У Бенета в кармане все еще лежала ужасная записка, которую Эдвард оставил ему, — возможно, больше не желал ее видеть. Бенет уже много раз ее внимательно перечитал: «Прости меня, мне очень жаль, но я не могу выйти за тебя замуж». Что может быть бесповоротнее? И все же разве не могла Мэриан написать это просто под влиянием минутного сомнения? Вероятно, она сразу пожалела о содеянном, но ей было уже неловко сказать, что на самом деле она вовсе не это имела в виду.
Бенет много раз вспоминал свой разговор с Эдвардом в Хэттинге на следующий день, когда Эдвард сказал ему: «Вы, должно быть, вините меня». Интересно, что Эдвард чувствует теперь? Вероятно, сожалеет о том, что был откровенен, раскаивается, что обнажил свои чувства. Да, он старается отгородиться от мира, даже проклинает всех за то, что затянули его в эту трясину, в эту яму, из которой, как ему кажется, невозможно выбраться. Жизнь его рухнула, его станут презирать, показывать на него пальцем как на обманутого жениха, считать простаком, а то и кем-нибудь похуже, и приговаривать: «Что же удивительного, что девушка от него сбежала?» Бенет спрашивал себя: «Но разве это не моих рук дело? Эдвард наверняка станет проклинать меня и будет прав. Та наша встреча в Хэттинг-Холле, когда мы обнялись, была последней. Тогда мы в последний раз сказали друг другу правду и вслух выразили взаимную любовь. Теперь я потерял и его, и Мэриан, и это моя собственная вина».

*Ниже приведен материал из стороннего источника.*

@[simp] theorem complete_pending : (complete s).pending = none := rfl
@[simp] theorem complete_done : (complete s).done = true := rfl
@[simp] theorem complete_err : (complete s).err = s.err := rfl
@[simp] theorem complete_phase : (complete s).phase = s.phase := rfl
@[simp] theorem complete_enc : (complete s).enc = s.enc := rfl
@[simp] theorem complete_inj : (complete s).inj = s.inj := rfl
@[simp] theorem complete_errcode : (complete s).errcode = s.errcode := rfl
@[simp] theorem complete_errinfo : (complete s).errinfo = s.errinfo := rfl
@[simp] theorem complete_inten : (complete s).inten = s.inten := rfl
@[simp] theorem complete_ndist : (complete s).ndist = s.ndist := rfl
@[simp] theorem complete_total : (complete s).total = s.total := rfl
@[simp] theorem complete_nnodes : (complete s).nnodes = s.nnodes := rfl
@[simp] theorem complete_root : (complete s).root = s.root := rfl
@[simp] theorem complete_maxlen : (complete s).maxlen = s.maxlen := rfl
@[simp] theorem complete_encBits : (complete s).encBits = s.encBits := rfl
@[simp] theorem complete_pad : (complete s).pad = s.pad := rfl
@[simp] theorem complete_packLen : (complete s).packLen = s.packLen := rfl
@[simp] theorem complete_outLen : (complete s).outLen = s.outLen := rfl
@[simp] theorem complete_freq : (complete s).freq = s.freq := rfl
@[simp] theorem complete_slist : (complete s).slist = s.slist := rfl
@[simp] theorem complete_node : (complete s).node = s.node := rfl
@[simp] theorem complete_code : (complete s).code = s.code := rfl
@[simp] theorem complete_pack : (complete s).pack = s.pack := rfl
@[simp] theorem complete_out : (complete s).out = s.out := rfl
@[simp] theorem complete_payload : (complete s).payload = s.payload := rfl
@[simp] theorem complete_cfg : (complete s).cfg = s.cfg := rfl
@[simp] theorem complete_packDraw : (complete s).packDraw = s.packDraw := rfl
@[simp] theorem complete_outDraw : (complete s).outDraw = s.outDraw := rfl
@[simp] theorem complete_draws : (complete s).draws = s.draws := rfl
@[simp] theorem complete_script : (complete s).script = s.script := rfl
@[simp] theorem complete_noted : (complete s).noted = s.noted := rfl

@[simp] theorem emptyPipeline_pending : (emptyPipeline s).pending = s.pending := rfl
@[simp] theorem emptyPipeline_done : (emptyPipeline s).done = s.done := rfl
@[simp] theorem emptyPipeline_err : (emptyPipeline s).err = s.err := rfl
@[simp] theorem emptyPipeline_phase : (emptyPipeline s).phase = .opened := rfl
@[simp] theorem emptyPipeline_enc : (emptyPipeline s).enc = .idle := rfl
@[simp] theorem emptyPipeline_inj : (emptyPipeline s).inj = false := rfl
@[simp] theorem emptyPipeline_errcode : (emptyPipeline s).errcode = s.errcode := rfl
@[simp] theorem emptyPipeline_errinfo : (emptyPipeline s).errinfo = s.errinfo := rfl
@[simp] theorem emptyPipeline_inten : (emptyPipeline s).inten = s.inten := rfl
@[simp] theorem emptyPipeline_ndist : (emptyPipeline s).ndist = 0 := rfl
@[simp] theorem emptyPipeline_total : (emptyPipeline s).total = 0 := rfl
@[simp] theorem emptyPipeline_nnodes : (emptyPipeline s).nnodes = 0 := rfl
@[simp] theorem emptyPipeline_root : (emptyPipeline s).root = 0 := rfl
@[simp] theorem emptyPipeline_maxlen : (emptyPipeline s).maxlen = 0 := rfl
@[simp] theorem emptyPipeline_encBits : (emptyPipeline s).encBits = 0 := rfl
@[simp] theorem emptyPipeline_pad : (emptyPipeline s).pad = 0 := rfl
@[simp] theorem emptyPipeline_packLen : (emptyPipeline s).packLen = 0 := rfl
@[simp] theorem emptyPipeline_outLen : (emptyPipeline s).outLen = 0 := rfl
@[simp] theorem emptyPipeline_freq : (emptyPipeline s).freq = [] := rfl
@[simp] theorem emptyPipeline_slist : (emptyPipeline s).slist = [] := rfl
@[simp] theorem emptyPipeline_node : (emptyPipeline s).node = [] := rfl
@[simp] theorem emptyPipeline_code : (emptyPipeline s).code = [] := rfl
@[simp] theorem emptyPipeline_pack : (emptyPipeline s).pack = s.pack := rfl
@[simp] theorem emptyPipeline_out : (emptyPipeline s).out = s.out := rfl
@[simp] theorem emptyPipeline_payload : (emptyPipeline s).payload = [] := rfl
@[simp] theorem emptyPipeline_cfg : (emptyPipeline s).cfg = s.cfg := rfl
@[simp] theorem emptyPipeline_packDraw : (emptyPipeline s).packDraw = s.packDraw := rfl
@[simp] theorem emptyPipeline_outDraw : (emptyPipeline s).outDraw = s.outDraw := rfl
@[simp] theorem emptyPipeline_draws : (emptyPipeline s).draws = s.draws := rfl
@[simp] theorem emptyPipeline_script : (emptyPipeline s).script = s.script := rfl
@[simp] theorem emptyPipeline_noted : (emptyPipeline s).noted = s.noted := rfl
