theorem hostWrite_cases (off : Offset) (v : Word) (s : State) : HostWrites s off v (hostWrite off v s) := by
  unfold hostWrite
  cases decodeOffset off with
  | reg r =>
    cases r
    case cmd => exact writeCmd_cases off v s
    case inten => exact .inten
    case packLen => exact writePackLen_cases off v s
    all_goals exact .ignored
  | freq i => exact writeFreq_cases off i v s
  | pack i => exact writePack_cases off i v s
  | _ => exact .ignored

end HostWrites

/-- Settles O28: SEQUENCE is what a command raises where its phase is not allowed, and only there; an error leaves the
phase and a success leaves the table's. -/
theorem commandsFollowThePhaseTable : Obligations.CommandsFollowThePhaseTable := by
  refine ⟨fun i s t herr h => ?_, rfl⟩
  obtain ⟨hp, rfl⟩ | ⟨hp, ⟨e, effects, he, rfl⟩ | hs⟩ := exec_cases h
  · refine ⟨fun _ => ?_, fun h => by simp [hp] at h, fun h => by simp at h, fun _ => rfl⟩
    rw [raise_eq, record_of_unrecorded _ _ herr, complete_eq_completed]
  · obtain ⟨herr', hcode, hphase⟩ := he.frame (record e (encode i) s)
    refine ⟨fun h => by simp [hp] at h, fun _ _ => ?_, fun h => by simp [herr'] at h, fun _ => hphase⟩
    rw [raiseWith_eq, complete_errcode, hcode, record_errcode, herr]
    exact he.code_ne.1
  · have hterr : t.err = false := hs.err.elim (·.trans herr) id
    exact ⟨fun h => by simp [hp] at h, fun _ h => by simp [hterr] at h, fun _ => hs.phase hp,
      fun h => by simp [hterr] at h⟩

end Sys2Proof.Machine
end

section
/-! PROOFS. What each step keeps of the configuration and of the pipeline's memories, and the step that runs a
command. -/

namespace Sys2Proof.Machine

section Configuration

theorem HostWrites.cfg {s t : State} {off : Offset} {v : Word} (h : HostWrites s off v t) : t.cfg = s.cfg := by
  cases h <;> rfl

theorem engineStep_cfg {w : Word} {s t : State} (h : engineStep w s = .next t) : t.cfg = s.cfg := by
  obtain rfl | rfl | ⟨i, -, hi⟩ := engineStep_cases h
  · rfl
  · rfl
  · obtain ⟨-, hcfg, -⟩ := exec_untouched hi
    exact hcfg

@[simp] theorem turnTaken_cfg (s : State) : (turnTaken s).cfg = s.cfg := by
  unfold turnTaken
  split <;> rfl

/-- Settles O11, over what a step can do. -/
theorem configurationIsConstant : Obligations.ConfigurationIsConstant := by
  intro s t h
  obtain ⟨-, w, -, hw⟩ | ⟨-, rfl⟩ | rfl | ⟨off, rest, -, -, rfl⟩ | ⟨off, v, rest, -, -, rfl⟩ | ⟨rest, -, rfl⟩ :=
    step_cases h
  · exact (engineStep_cfg hw).trans (turnTaken_cfg s)
  · exact turnTaken_cfg s
  · rfl
  · rfl
  · exact (hostWrite_cases off v (dropTurn s)).cfg
  · rfl

end Configuration

section WriteOnce

/-- The pipeline's memories that stand in `s` are those of `t`: FREQ and SLIST from SORTED on, NODE from BUILT on, and
CODE in CODED, each with its registers (10_state.md rule R27). -/
def KeepsStages (s t : State) : Prop :=
  (s.phase ≠ .opened → t.freq = s.freq ∧ t.slist = s.slist ∧ t.ndist = s.ndist ∧ t.total = s.total) ∧
  (s.phase = .built ∨ s.phase = .coded → t.node = s.node ∧ t.nnodes = s.nnodes ∧ t.root = s.root) ∧
  (s.phase = .coded → t.code = s.code ∧ t.maxlen = s.maxlen)

theorem KeepsStages.refl (s : State) : KeepsStages s s :=
  ⟨fun _ => ⟨rfl, rfl, rfl, rfl⟩, fun _ => ⟨rfl, rfl, rfl⟩, fun _ => ⟨rfl, rfl⟩⟩

/-- In OPEN no stage's memories stand yet. -/
theorem KeepsStages.of_opened {s : State} (t : State) (hp : s.phase = .opened) : KeepsStages s t := by
  simp [KeepsStages, hp]

theorem Raises.keepsStages {s : State} {i : Instr} {e : ErrCode} {effects : State → State}
    (h : Raises s i e effects) (info : Word) : KeepsStages s (raiseWith e info effects s) := by
  cases h <;> exact .refl s

/-- A command that succeeds writes the memories of the next stage only, but for CLEAR, which returns to OPEN. -/
theorem Succeeds.keepsStages {s t : State} {i : Instr} (h : Succeeds s i t) (hp : phaseAllows s i = true)
    (ht : t.phase ≠ .opened) : KeepsStages s t := by
  cases h
  case clear => exact absurd rfl ht
  case count | analyze => exact .of_opened _ (by simpa [phaseAllows] using hp)
  case build =>
    replace hp : s.phase = .sorted := by simpa [phaseAllows] using hp
    exact ⟨fun _ => ⟨rfl, rfl, rfl, rfl⟩, fun h => by simp [hp] at h, fun h => by simp [hp] at h⟩
  case gencode =>
    replace hp : s.phase = .built := by simpa [phaseAllows] using hp
    exact ⟨fun _ => ⟨rfl, rfl, rfl, rfl⟩, fun _ => ⟨rfl, rfl, rfl⟩, fun h => by simp [hp] at h⟩
  all_goals exact .refl s

theorem engineStep_keepsStages {w : Word} {s t : State} (h : engineStep w s = .next t) (ht : t.phase ≠ .opened) :
    KeepsStages s t := by
  obtain rfl | rfl | ⟨i, -, hi⟩ := engineStep_cases h
  · exact .refl s
  · exact .refl s
  · obtain ⟨-, rfl⟩ | ⟨hp, ⟨e, effects, he, rfl⟩ | hs⟩ := exec_cases hi
    · exact .refl s
    · exact he.keepsStages _
    · exact hs.keepsStages hp ht

theorem HostWrites.keepsStages {s t : State} {off : Offset} {v : Word} (h : HostWrites s off v t) :
    KeepsStages s t := by
  cases h
  case freq hp _ => exact .of_opened _ hp
  all_goals exact .refl s

/-- Taking the turn changes nothing but the script. -/
theorem turnTaken_eq (s : State) : turnTaken s = { s with script := (turnTaken s).script } := by
  unfold turnTaken
  split <;> rfl

/-- Settles O29, over what a step can do. -/
theorem pipelineMemoriesAreWriteOnce : Obligations.PipelineMemoriesAreWriteOnce := by
  intro s t h ht
  change KeepsStages s t
  obtain ⟨-, w, -, hw⟩ | ⟨-, rfl⟩ | rfl | ⟨off, rest, -, -, rfl⟩ | ⟨off, v, rest, -, -, rfl⟩ | ⟨rest, -, rfl⟩ :=
    step_cases h
  · rw [turnTaken_eq] at hw
    exact (engineStep_keepsStages hw ht :)
  · rw [turnTaken_eq]
    exact .refl s
  · exact .refl s
  · exact .refl s
  · exact (hostWrite_cases off v (dropTurn s)).keepsStages
  · exact absurd rfl ht

end WriteOnce

section CommandStep

/-- At the engine's turn a pending word is the engine's to execute (40_control.md rule R121). -/
theorem step_of_pending {s : State} {w : Word} (hturn : enginesTurn s = true) (hw : s.pending = some w) :
    step s = engineStep w (turnTaken s) := by
  unfold step nextTurn
  cases hs : s.script with
  | nil => simp [engineTurn, turnTaken, hs, hw]
  | cons i rest =>
    cases i with
    | engine => simp [turn, engineTurn, turnTaken, dropTurn, hs, hw]
    | wait => simp [turn, engineTurn, turnTaken, busy, hs, hw]
    | waitIrq =>
      have hirq : irq s = false := by simpa [enginesTurn, hs] using hturn
      simp [turn, engineTurn, turnTaken, hirq, hs, hw]
    | read | write | reset => simp [enginesTurn, hs] at hturn

/-- Past the error gate a word that decodes runs its command (R121). -/
theorem engineStep_of_open {s : State} {w : Word} {i : Instr} (hgate : s.err = false ∨ passesGate w = true)
    (hi : decodeWord w = some i) : engineStep w s = exec i s := by
  have hopen : ¬ (s.err = true ∧ passesGate w = false) := by
    obtain h | h := hgate <;> simp [h]
  rw [engineStep, if_neg hopen, hi]

theorem passesGate_iff (w : Word) : passesGate w = true ↔ w = 0x00000000 ∨ w = 0x01000000 ∨ w = 0x02000000 := by
  simp [passesGate, or_assoc]

/-- Settles O5: the second half applies the first to the word placed by `withFetchWord`. -/
theorem stepRunsTheDecodedCommand : Obligations.StepRunsTheDecodedCommand := by
  have hrun : ∀ (s : State) (w : Word) (i : Instr), enginesTurn s = true → s.pending = some w →
      decodeWord w = some i → (s.err = false ∨ w = 0x00000000 ∨ w = 0x01000000 ∨ w = 0x02000000) →
      step s = exec i (turnTaken s) := by
    intro s w i hturn hw hi hgate
    rw [← passesGate_iff] at hgate
    rw [step_of_pending hturn hw, engineStep_of_open _ hi]
    rwa [turnTaken_eq]
  exact ⟨hrun, fun s nbits w i hi herr => hrun _ _ i rfl rfl hi (.inl herr)⟩

end CommandStep

end Sys2Proof.Machine
end

section
/-! PROOFS. The control registers as the host reads and writes them (10_state.md rules R23-R44). -/

namespace Sys2Proof.Machine

section Registers
variable (s : State)

/-- The control registers read their values busy or not (20_memory.md rule R86). -/
theorem memRead_control {off : Offset} {r : Reg} (hoff : decodeOffset off = .reg r) (hr : r.readableBusy = true) :
    memRead s off = readReg s r := by
  simp [memRead, hoff, unspecifiedRead, hr, readTarget]

/-- Every register reads its value while idle. -/
theorem memRead_idle {off : Offset} {r : Reg} (hoff : decodeOffset off = .reg r) (hidle : busy s = false) :
    memRead s off = readReg s r := by
  simp [memRead, hoff, unspecifiedRead, hidle, readTarget]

Подобные мысли теперь постоянно мучили Бенета, и, по мере того как накачивался вином, он все более укреплялся во мнении, что они неоспоримы. Он приехал в Пенндин, чтобы обрести здесь уединение и хоть какой-то покой, но, оставшись наедине со своими демонами, чувствовал себя несчастным и испуганным.
Покинув гостиную, Бенет перешел в кабинет. Там на столе лежала рукопись книги о Хайдеггере, открытая на той самой странице, которую он читал совсем недавно. Бенет перечитал написанное.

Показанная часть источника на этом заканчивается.